Instructions to follow
Return, in their exact form, the lines that lie between the start of the data below and the line containing "or cleared. -/", with both ends included.

Dataset extract
________________________________________

-- ==== Sys2Proof/Machine/Rng.lean ====
section
/-! DEFINITION. Random number delivery (11): sources and their tests, states, DRBG instances, and the draws of jobs. -/

namespace Sys2Proof.Machine

abbrev srcRng : Nat := 0x104

/-- A mask with bit `n` set or cleared. -/
def maskSet (m n : Nat) (b : Bool) : Nat := if b then m ||| 2 ^ n else m - (if bit m n then 2 ^ n else 0)

/-- The number of bits set among the lowest eight. -/
def popCount8 (m : Nat) : Nat := ((List.range 8).filter (bit m ·)).length

def State.rngLive (s : State) : Nat := popCount8 (s.get F.RNG_SRC_STAT_LIVE)

def State.drbg (s : State) (i : Nat) : Drbg := sget (fun _ => Drbg.none) s.rng.drbgs i

def State.putDrbg (s : State) (i : Nat) (x : Drbg) : State :=
  { s with rng := { s.rng with drbgs := sput (fun _ => Drbg.none) s.rng.drbgs i x } }

def State.rngBuf (s : State) (r : Nat) : List Byte := sget (fun _ => []) s.rng.bufs r

def State.putRngBuf (s : State) (r : Nat) (b : List Byte) : State :=
  { s with rng := { s.rng with bufs := sput (fun _ => []) s.rng.bufs r b } }

/-! ### Draws -/

/-- The instance that serves an engine's job randomness (R455): LT, CBE, CLE; KEEP otherwise. -/
def drbgOf (e : Nat) : Nat :=
  if e < 0x10 then 7 else if e < 0x20 then 8 else if e < 0x28 then 9 else if e < 0x30 then 10 else 11

/-- The instance that serves an engine's masks (R455). -/
def maskDrbgOf (e : Nat) : Nat := if e < 0x20 then 1 + e / 8 else if e < 0x30 then 5 else 6

/-- A draw of `n` bytes: free bytes, counted in GEN_BYTES, one generate request (R454). -/
def State.draw (s : State) (i n : Nat) : List Byte × State :=
  let (b, s) := s.freeBytes n
  let x := s.drbg i
  (b, (s.putDrbg i { x with requests := x.requests + 1 }).count (R.RNG_CNT 2) n)

/-- The masks of an operation (R28): a draw whose length the spec does not give. -/
def State.drawMasks (s : State) (e : Nat) : State :=
  let (n, s) := s.freeNat
  let x := s.drbg (maskDrbgOf e)
  (s.putDrbg (maskDrbgOf e) { x with requests := x.requests + 1 }).count (R.RNG_CNT 2) (n % 2 ^ 16)

/-- Release the jobs held for randomness. -/
def State.releaseRngWaits (s : State) : State :=
  s.setJobs (s.jqm.jobs.map (fun j => if j.wait = .rng then { j with wait := .none } else j))

/-! ### States -/

/-- Instantiate every instance and fill the readers' buffers (R447 step 6, R458, R459). -/
def State.instantiate (s : State) : State :=
  let s := { s with rng := { s.rng with drbgs := (List.range 16).map (fun i => (i, ⟨true, 0, s.time, false⟩)), bufs := [] } }
  let s := s.put F.RNG_DRBG_STAT_INST 0xFFFF
  [0, 1, 2].foldl (fun s r => let (b, s) := s.draw (13 + r) 64; s.putRngBuf r b) s

/-- Uninstantiate every instance and zero the reservoir and buffers. -/
def State.uninstantiate (s : State) : State :=
  ({ s with rng := { s.rng with reservoir := [], drbgs := [], bufs := [] } }).wr R.RNG_DRBG_STAT 0

/-- RNG enters FAILED (R452). -/
def State.rngFail (s : State) (cause : Nat) : State :=
  let s := s.uninstantiate
  let s := s.put F.RNG_STAT_STATE rngFailed
  let s := s.eachJob (fun s j => s.withInput j fun _ => s.failJob j (stRngFailed, 0)) (s.jobIds (fun j => j.wait == .rng && j.phase != .done))
  let s := (s.report srcRng 0x12 0 0).raise 194
  let s := (s.put F.RNG_STAT_FAIL_CAUSE cause).inc (R.RNG_CNT 7)
  if s.get F.RNG_STAT_RESTARTS = 3 then s.set F.RNG_STAT_FINAL else s

/-- RNG enters STARTUP: the sources are tested anew. -/
def State.rngBegin (s : State) : State :=
  (s.put F.RNG_STAT_STATE rngStartup).put F.RNG_SRC_STAT_LIVE 0

/-- Release of an RNG reset: STARTUP, or FAILED while FINAL is set (R446, R453, R458). -/
def State.rngRelease (s : State) : State :=
  let s := s.uninstantiate
  if s.on F.RNG_STAT_FINAL then s.put F.RNG_STAT_STATE rngFailed else s.rngBegin

/-- The first seed: every instance is instantiated, RUNNING is entered and held draws go on (R447, R110). -/
def State.rngRun (s : State) : State :=
  let s := (s.instantiate.put F.RNG_STAT_STATE rngRunning).raise 192
  s.releaseRngWaits

/-- The reaction ERASE_ALL zeroes and re-instantiates (R458). -/
def State.rngReinstantiate (s : State) : State :=
  if s.rngState = rngRunning then s.uninstantiate.instantiate else s.uninstantiate

/-- Vigil entry stops RNG (R458). -/
def State.rngStop (s : State) : State :=
  (s.uninstantiate.put F.RNG_STAT_STATE rngStopped).put F.RNG_SRC_STAT_LIVE 0

/-! ### Sources -/

/-- Set the isolation cause of a source. -/
def State.srcCause (s : State) (n c : Nat) : State :=
  s.wr R.RNG_SRC_CAUSE (fieldSet (4 * n) 4 (s.rd R.RNG_SRC_CAUSE) c)

/-- Isolate a source with a cause: it is live no more, and the isolation is counted. -/
def State.isolate (s : State) (n c : Nat) : State :=
  let s := s.put F.RNG_SRC_STAT_LIVE (maskSet (s.get F.RNG_SRC_STAT_LIVE) n false)
  let s := s.put F.RNG_SRC_STAT_ISOLATED (maskSet (s.get F.RNG_SRC_STAT_ISOLATED) n true)
  (s.srcCause n c).inc (R.RNG_CNT 4)

/-- Note the time of a continuous-test isolation; the third within 60 s makes it permanent (R450). -/
def State.noteIsolation (s : State) (n : Nat) : State :=
  let l := (sget (fun _ => []) s.rng.isoTimes n).filter (fun t => decide (s.time < t + 60000000000)) ++ [s.time]
  let s := { s with rng := { s.rng with isoTimes := sput (fun _ => []) s.rng.isoTimes n l } }
  if 3 ≤ l.length then s.put F.RNG_SRC_STAT_PERMANENT (maskSet (s.get F.RNG_SRC_STAT_PERMANENT) n true) else s

/-- The start-up tests of one source (R447 steps 2 and 3). -/
def State.startupSource (s : State) (rep prop silent : Nat) (n : Nat) : State :=
  if bit (s.get F.RNG_SRC_STAT_PERMANENT) n then s
  else
    let c := if bit rep n then 1 else if bit prop n then 2 else if bit silent n then 5 else 0
    if c = 0 then
      let s := s.put F.RNG_SRC_STAT_LIVE (maskSet (s.get F.RNG_SRC_STAT_LIVE) n true)
      let s := s.put F.RNG_SRC_STAT_ISOLATED (maskSet (s.get F.RNG_SRC_STAT_ISOLATED) n false)
      s.put F.RNG_SRC_STAT_STARTUP_FAIL (maskSet (s.get F.RNG_SRC_STAT_STARTUP_FAIL) n false)
    else
      ((s.isolate n c).put F.RNG_SRC_STAT_STARTUP_FAIL (maskSet (s.get F.RNG_SRC_STAT_STARTUP_FAIL) n true)).raise 193

/-- The end of the start-up tests (R447 step 4). -/
def State.startupEnd (s : State) (rep prop silent : Nat) (shakeOk drbgOk : Bool) : State :=
  let s := (List.range 8).foldl (fun s n => s.startupSource rep prop silent n) s
  if !shakeOk then s.rngFail 3
  else if !drbgOk then s.rngFail 4
  else if s.rngLive < s.get F.RNG_MIN_SRC_MIN then s.rngFail 1
  else s.put F.RNG_STAT_STATE rngSeeding

/-- A continuous test fails on a source (R450): isolation, blocks discarded (their number is open), and FAILED where too
few sources remain. The tests of a source in raw access isolate nothing (R460). -/
def State.healthFail (s : State) (n : Nat) (cause : NsuCause) : State :=
  if !bit (s.get F.RNG_SRC_STAT_LIVE) n then s
  else
    let s := s.isolate n (match cause with
      | .repetition => 3
      | .proportion => 4
      | .silence => 5)
    let (k, s) := s.freeNat
    let s := ((s.count (R.RNG_CNT 3) (k % 2 ^ 16)).noteIsolation n).raise 193
    if s.rngLive < s.get F.RNG_MIN_SRC_MIN then s.rngFail 2 else s

/-- The fresh start-up test of an isolated source (R450, R460). -/
def State.retest (s : State) (n : Nat) (pass : Bool) : State :=
  let last := ((sget (fun _ => []) s.rng.isoTimes n).getLast?).getD 0
  let raw := s.on F.RNG_RAWSEL_EN && s.get F.RNG_RAWSEL_SOURCE == n
  if !bit (s.get F.RNG_SRC_STAT_ISOLATED) n || bit (s.get F.RNG_SRC_STAT_PERMANENT) n || raw ||
      s.rngState != rngRunning || (last != 0 && decide (s.time < last + 10000000)) then s
  else
    let s := s.put F.RNG_SRC_STAT_STARTUP_FAIL (maskSet (s.get F.RNG_SRC_STAT_STARTUP_FAIL) n (!pass))
    if pass then
      let s := s.put F.RNG_SRC_STAT_LIVE (maskSet (s.get F.RNG_SRC_STAT_LIVE) n true)
      (s.put F.RNG_SRC_STAT_ISOLATED (maskSet (s.get F.RNG_SRC_STAT_ISOLATED) n false)).raise 193
    else s

/-! ### Reseeding (R456) -/

/-- Whether an instance is due for a reseed: its requests, 1 s, or the first reseed after instantiation. The requests of
the mask instances are not known, so they are due at any time. -/
def State.reseedDue (s : State) (d : Nat) : Bool :=
  let x := s.drbg d
  decide (2 ^ s.get F.RNG_RESEED_RESEED_LOG2 ≤ x.requests) || decide (x.reseeded + 1000000000 ≤ s.time) || !x.fresh ||
    decide (1 ≤ d ∧ d ≤ 6)

/-- An instance reseeds from the oldest seed; with an empty reservoir it waits once 2^20 requests have passed. -/
def State.reseedInst (s : State) (d : Nat) : State :=
  if s.rngState ≠ rngRunning ∨ !(s.drbg d).inst ∨ !s.reseedDue d then s
  else match s.rng.reservoir with
    | _ :: rest =>
      let s := { s with rng := { s.rng with reservoir := rest } }
      let s := s.putDrbg d ⟨true, 0, s.time, true⟩
      (s.put F.RNG_DRBG_STAT_WAITING (maskSet (s.get F.RNG_DRBG_STAT_WAITING) d false)).inc (R.RNG_CNT 1)
    | [] =>
      if 2 ^ 20 ≤ (s.drbg d).requests then
        s.put F.RNG_DRBG_STAT_WAITING (maskSet (s.get F.RNG_DRBG_STAT_WAITING) d true)
      else s

/-! ### Register effects -/

/-- The reader of RNG_DATA (R455, R459). -/
def rngReader : Req → Option Nat
  | .pf => some 0
  | .svc => some 1
  | .cupola => some 2
  | _ => none

/-- VALID as a reader sees it. -/
def State.rngValid (s : State) (r : Req) : Bool :=
  match rngReader r with
  | some i => decide (8 ≤ (s.rngBuf i).length) && s.rngState == rngRunning
  | none => false

/-- A read of RNG_DATA (R448, R459): 4 or 8 bytes of the reader's buffer, refilled below 8 bytes unless its instance
waits for a seed; zeros and EMPTY_READ while VALID = 0. -/
def State.rngRead (s : State) (r : Req) (wide : Bool) : State :=
  match rngReader r with
  | none => { s with busOut := 0 }
  | some i =>
    let n := if wide then 8 else 4
    if s.rngValid r then
      let b := s.rngBuf i
      let s := { (s.putRngBuf i (b.drop n)) with busOut := BitVec.ofNat 64 (leNat (b.take n)) }
      if (s.rngBuf i).length < 8 && !bit (s.get F.RNG_DRBG_STAT_WAITING) (13 + i) then
        let (x, s) := s.draw (13 + i) (64 - (s.rngBuf i).length)
        s.putRngBuf i (s.rngBuf i ++ x)
      else s
    else { s with busOut := 0, rng := { s.rng with emptyRead := setIns i s.rng.emptyRead } }.inc (R.RNG_CNT 5)

/-- A read of RNG_RAW (R460): 32 raw samples, whose value is open, while a source is withdrawn; otherwise 0. -/
def State.rngRawRead (s : State) : State :=
  if s.on F.RNG_RAWSEL_EN then
    let (v, s) := s.freeNat
    { s with busOut := BitVec.ofNat 64 (v % 2 ^ 32) }
  else { s with busOut := 0 }

/-- A write of RNG_CTL (R453, R463). -/
def State.rngCtlWrite (s : State) (r : Req) (v : Word) : State :=
  let s := if bit v.toNat 8 then s.cntClearN (R.RNG_CNT 0) 8 else s
  let s := if bit v.toNat 31 then s.set F.RNG_CTL_LOCK else s
  if !bit v.toNat 0 then s
  else if s.rngState = rngFailed ∧ s.get F.RNG_STAT_RESTARTS < 3 ∧ (r = .cupola ∨ r = .pf) then
    let s := s.put F.RNG_STAT_RESTARTS (s.get F.RNG_STAT_RESTARTS + 1)
    let s := s.put F.RNG_STAT_FAIL_CAUSE 0
    let s := (s.put F.RNG_SRC_STAT_ISOLATED 0).put F.RNG_SRC_STAT_PERMANENT 0
    { s with rng := { s.rng with isoTimes := [] } }.rngBegin
  else
    let s := s.set F.RNG_STAT_RESTART_REJECT
    if s.rngState = rngFailed then s.raise 195 else s

/-- A write of RNG_STAT: W1C flags, EMPTY_READ for the writer alone (R459, R464). -/
def State.rngStatWrite (s : State) (r : Req) (v : Word) : State :=
  let s := s.wrGeneric R.RNG_STAT v
  match rngReader r with
  | some i => if bit v.toNat 4 then { s with rng := { s.rng with emptyRead := setDel i s.rng.emptyRead } } else s
  | none => s

/-- A write of RNG_MIN_SRC (R461, R463). -/
def State.rngMinWrite (s : State) (v : Word) : State :=
  let n := bits v.toNat 0 4
  if s.locked R.RNG_MIN_SRC || !decide (4 ≤ n ∧ n ≤ 8) then s
  else if s.rngLive < n then s.set F.RNG_STAT_CFG_REJECT
  else s.put F.RNG_MIN_SRC_MIN n

/-- Writes of RNG_WAIT_MAX and RNG_RESEED: values out of range leave them unchanged (R463). -/
def State.rngWaitWrite (s : State) (v : Word) : State :=
  let n := bits v.toNat 0 10
  if s.locked R.RNG_WAIT_MAX || !decide (1 ≤ n ∧ n ≤ 1000) then s else s.put F.RNG_WAIT_MAX_MS n

def State.rngReseedWrite (s : State) (v : Word) : State :=
  let n := bits v.toNat 0 5
  if s.locked R.RNG_RESEED || !decide (10 ≤ n ∧ n ≤ 20) then s else s.put F.RNG_RESEED_RESEED_LOG2 n

/-- Raw access ends: the source stays isolated until its start-up test passes (R460). -/
def State.rawEnd (s : State) : State := s.clr F.RNG_RAWSEL_EN

/-- A write of RNG_RAWSEL by Cupola firmware (R460). -/
def State.rawselWrite (s : State) (v : Word) : State :=
  let n := bits v.toNat 0 3
  let lcs := s.get F.LCS_STATE_STATE
  if s.locked R.RNG_RAWSEL then s
  else if !bit v.toNat 31 then s.rawEnd.put F.RNG_RAWSEL_SOURCE n
  else if lcs ≠ 1 ∧ lcs ≠ 4 then s.set F.RNG_STAT_CFG_REJECT
  else
    let live := s.get F.RNG_SRC_STAT_LIVE
    if popCount8 (maskSet live n false) < s.get F.RNG_MIN_SRC_MIN then s.set F.RNG_STAT_CFG_REJECT
    else
      let s := if s.on F.RNG_RAWSEL_EN && s.get F.RNG_RAWSEL_SOURCE == n then s else ((s.rawEnd).isolate n 6).raise 193
      (s.put F.RNG_RAWSEL_SOURCE n).set F.RNG_RAWSEL_EN

/-! ### The commands -/

def execStartupTestEnd (rep prop silent : BitVec 8) (shakeOk drbgOk : Bool) (s : State) : Out :=
  .next (if s.rngState = rngStartup then s.startupEnd rep.toNat prop.toNat silent.toNat shakeOk drbgOk else s)

def execHealthTestFail (n : Fin 8) (cause : NsuCause) (s : State) : Out :=
  .next (if s.rngState = rngRunning ∨ s.rngState = rngSeeding then s.healthFail n cause else s)

def execSourceRetest (n : Fin 8) (pass : Bool) (s : State) : Out := .next (s.retest n pass)

def execSeedProduced (s : State) : Out :=
  .next (if s.rngState = rngRunning ∧ s.rng.reservoir.length < 16 then
    let (b, s) := s.freeBytes 48
    { s with rng := { s.rng with reservoir := s.rng.reservoir ++ [b] } }.inc (R.RNG_CNT 0)
  else s)

def execReseed (d : Fin 16) (s : State) : Out := .next (s.reseedInst d)

def execRngRestart (r : Req) (v : Word) (s : State) : Out :=
  .next (s.gateW r R.RNG_CTL (·.rngCtlWrite r (v ||| 1)))

def execRngDataRead (r : Req) (wide : Bool) (s : State) : Out :=
  .next (s.gateR r R.RNG_DATA (·.rngRead r wide))

def execRngRawRead (r : Req) (s : State) : Out := .next (s.gateR r R.RNG_RAW State.rngRawRead)

def execRngRawsel (r : Req) (v : Word) (s : State) : Out := .next (s.gateW r R.RNG_RAWSEL (·.rawselWrite v))

def execRngMinSrcWrite (r : Req) (v : Word) (s : State) : Out := .next (s.gateW r R.RNG_MIN_SRC (·.rngMinWrite v))

def execRngCntClr (r : Req) (v : Word) (s : State) : Out :=
  .next (s.gateW r R.RNG_CTL (·.rngCtlWrite r (v ||| 0x100)))

def execRngLock (r : Req) (v : Word) (s : State) : Out :=
  .next (s.gateW r R.RNG_CTL (·.rngCtlWrite r (v ||| 0x80000000)))

end Sys2Proof.Machine
end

________________________________________

Written answer
-- ==== Sys2Proof/Machine/Rng.lean ====
section
/-! DEFINITION. Random number delivery (11): sources and their tests, states, DRBG instances, and the draws of jobs. -/

namespace Sys2Proof.Machine

abbrev srcRng : Nat := 0x104

/-- A mask with bit `n` set or cleared. -/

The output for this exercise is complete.